• _Requirement_: Of the lines listed below, return exactly those that run from the line containing "switch core. -/" through the line containing "def State.flowCells (s", both included.

*** Records for the task Section Begins ***

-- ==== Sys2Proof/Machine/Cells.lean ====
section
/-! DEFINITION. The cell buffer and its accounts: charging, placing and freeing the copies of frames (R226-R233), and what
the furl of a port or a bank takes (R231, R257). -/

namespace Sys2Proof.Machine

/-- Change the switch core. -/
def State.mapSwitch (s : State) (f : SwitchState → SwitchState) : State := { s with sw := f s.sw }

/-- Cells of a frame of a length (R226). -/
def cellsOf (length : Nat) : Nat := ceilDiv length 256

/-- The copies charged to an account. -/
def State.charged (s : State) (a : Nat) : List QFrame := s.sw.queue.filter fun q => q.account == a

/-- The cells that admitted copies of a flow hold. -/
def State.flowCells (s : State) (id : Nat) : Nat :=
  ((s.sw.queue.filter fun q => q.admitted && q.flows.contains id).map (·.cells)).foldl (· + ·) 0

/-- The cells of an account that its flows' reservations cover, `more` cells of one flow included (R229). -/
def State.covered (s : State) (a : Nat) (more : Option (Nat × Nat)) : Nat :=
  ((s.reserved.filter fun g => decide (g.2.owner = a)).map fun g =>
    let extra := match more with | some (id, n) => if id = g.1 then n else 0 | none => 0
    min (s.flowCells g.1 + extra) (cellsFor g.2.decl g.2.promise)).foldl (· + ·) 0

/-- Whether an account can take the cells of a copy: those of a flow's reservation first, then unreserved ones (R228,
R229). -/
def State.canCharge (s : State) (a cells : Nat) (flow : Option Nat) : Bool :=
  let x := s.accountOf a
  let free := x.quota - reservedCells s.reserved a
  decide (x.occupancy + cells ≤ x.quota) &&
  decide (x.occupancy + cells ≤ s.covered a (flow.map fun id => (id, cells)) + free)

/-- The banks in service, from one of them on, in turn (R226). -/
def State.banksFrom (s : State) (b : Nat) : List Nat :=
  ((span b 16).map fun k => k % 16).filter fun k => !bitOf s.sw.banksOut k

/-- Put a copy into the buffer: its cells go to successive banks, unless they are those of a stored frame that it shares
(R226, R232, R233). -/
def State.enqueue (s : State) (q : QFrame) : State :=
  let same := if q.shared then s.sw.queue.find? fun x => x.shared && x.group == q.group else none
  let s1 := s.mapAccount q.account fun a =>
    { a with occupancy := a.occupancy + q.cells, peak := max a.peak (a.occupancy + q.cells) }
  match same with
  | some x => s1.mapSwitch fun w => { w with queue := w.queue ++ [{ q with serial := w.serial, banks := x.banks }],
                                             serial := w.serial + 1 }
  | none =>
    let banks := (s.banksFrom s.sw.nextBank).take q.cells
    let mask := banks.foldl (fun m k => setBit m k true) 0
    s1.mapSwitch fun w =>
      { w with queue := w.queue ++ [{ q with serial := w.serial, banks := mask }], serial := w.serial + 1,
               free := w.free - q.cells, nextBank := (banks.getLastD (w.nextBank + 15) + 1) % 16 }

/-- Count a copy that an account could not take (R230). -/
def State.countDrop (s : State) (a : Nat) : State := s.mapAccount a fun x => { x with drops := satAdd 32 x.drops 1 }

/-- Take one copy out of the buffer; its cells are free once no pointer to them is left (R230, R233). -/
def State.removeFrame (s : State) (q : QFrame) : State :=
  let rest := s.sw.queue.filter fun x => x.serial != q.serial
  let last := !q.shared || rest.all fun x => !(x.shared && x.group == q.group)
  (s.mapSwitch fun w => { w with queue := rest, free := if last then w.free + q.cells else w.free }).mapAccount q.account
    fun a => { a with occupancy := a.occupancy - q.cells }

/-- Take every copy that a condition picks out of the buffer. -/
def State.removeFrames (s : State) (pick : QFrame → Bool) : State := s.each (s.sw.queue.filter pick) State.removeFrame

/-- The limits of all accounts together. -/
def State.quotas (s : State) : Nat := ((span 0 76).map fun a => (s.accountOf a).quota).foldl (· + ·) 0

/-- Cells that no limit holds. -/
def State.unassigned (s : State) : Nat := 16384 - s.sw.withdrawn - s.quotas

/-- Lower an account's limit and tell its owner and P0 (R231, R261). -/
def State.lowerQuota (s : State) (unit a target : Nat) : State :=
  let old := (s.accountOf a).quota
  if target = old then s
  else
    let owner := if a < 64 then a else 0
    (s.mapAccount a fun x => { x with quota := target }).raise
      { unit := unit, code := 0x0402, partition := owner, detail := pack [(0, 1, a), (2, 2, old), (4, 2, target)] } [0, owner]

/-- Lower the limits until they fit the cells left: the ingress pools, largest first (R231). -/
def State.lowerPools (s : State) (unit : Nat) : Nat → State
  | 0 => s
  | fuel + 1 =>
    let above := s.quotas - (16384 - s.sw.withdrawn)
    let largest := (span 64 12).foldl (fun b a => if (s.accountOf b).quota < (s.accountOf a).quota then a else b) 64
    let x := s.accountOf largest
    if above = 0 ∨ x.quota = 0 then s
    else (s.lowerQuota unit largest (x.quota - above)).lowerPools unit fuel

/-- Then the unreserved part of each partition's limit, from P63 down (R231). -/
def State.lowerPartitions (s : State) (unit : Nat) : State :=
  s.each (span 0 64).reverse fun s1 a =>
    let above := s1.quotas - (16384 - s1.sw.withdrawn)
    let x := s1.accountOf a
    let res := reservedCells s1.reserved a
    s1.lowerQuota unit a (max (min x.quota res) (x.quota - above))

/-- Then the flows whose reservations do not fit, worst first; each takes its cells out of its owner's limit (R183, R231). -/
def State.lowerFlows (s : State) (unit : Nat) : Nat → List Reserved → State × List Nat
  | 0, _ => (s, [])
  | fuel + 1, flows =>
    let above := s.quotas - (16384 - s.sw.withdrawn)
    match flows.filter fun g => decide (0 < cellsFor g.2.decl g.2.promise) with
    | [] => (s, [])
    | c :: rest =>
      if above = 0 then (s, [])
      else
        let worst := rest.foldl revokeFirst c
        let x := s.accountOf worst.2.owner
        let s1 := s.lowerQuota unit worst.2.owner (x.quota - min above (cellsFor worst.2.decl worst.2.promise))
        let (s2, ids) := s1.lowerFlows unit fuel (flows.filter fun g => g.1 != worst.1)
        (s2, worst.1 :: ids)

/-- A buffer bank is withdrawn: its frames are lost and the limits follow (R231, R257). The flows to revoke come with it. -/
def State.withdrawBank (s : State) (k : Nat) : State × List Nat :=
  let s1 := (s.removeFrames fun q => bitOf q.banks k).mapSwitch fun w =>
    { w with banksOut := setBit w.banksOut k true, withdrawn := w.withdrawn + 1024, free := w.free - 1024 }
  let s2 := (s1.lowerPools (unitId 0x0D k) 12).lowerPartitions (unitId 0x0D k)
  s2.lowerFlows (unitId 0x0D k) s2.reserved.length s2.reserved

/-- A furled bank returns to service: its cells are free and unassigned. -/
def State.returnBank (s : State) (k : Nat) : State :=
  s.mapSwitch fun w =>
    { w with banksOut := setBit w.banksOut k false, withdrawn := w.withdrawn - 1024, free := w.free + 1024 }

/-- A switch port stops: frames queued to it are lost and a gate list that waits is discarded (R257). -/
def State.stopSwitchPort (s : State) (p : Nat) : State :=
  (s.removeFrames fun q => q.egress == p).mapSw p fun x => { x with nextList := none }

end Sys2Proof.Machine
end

*** Records for the task Section Ends ***

• _Output of the task_:
/-- Change the switch core. -/
def State.mapSwitch (s : State) (f : SwitchState → SwitchState) : State := { s with sw := f s.sw }

/-- Cells of a frame of a length (R226). -/
def cellsOf (length : Nat) : Nat := ceilDiv length 256

/-- The copies charged to an account. -/
def State.charged (s : State) (a : Nat) : List QFrame := s.sw.queue.filter fun q => q.account == a

/-- The cells that admitted copies of a flow hold. -/
def State.flowCells (s : State) (id : Nat) : Nat :=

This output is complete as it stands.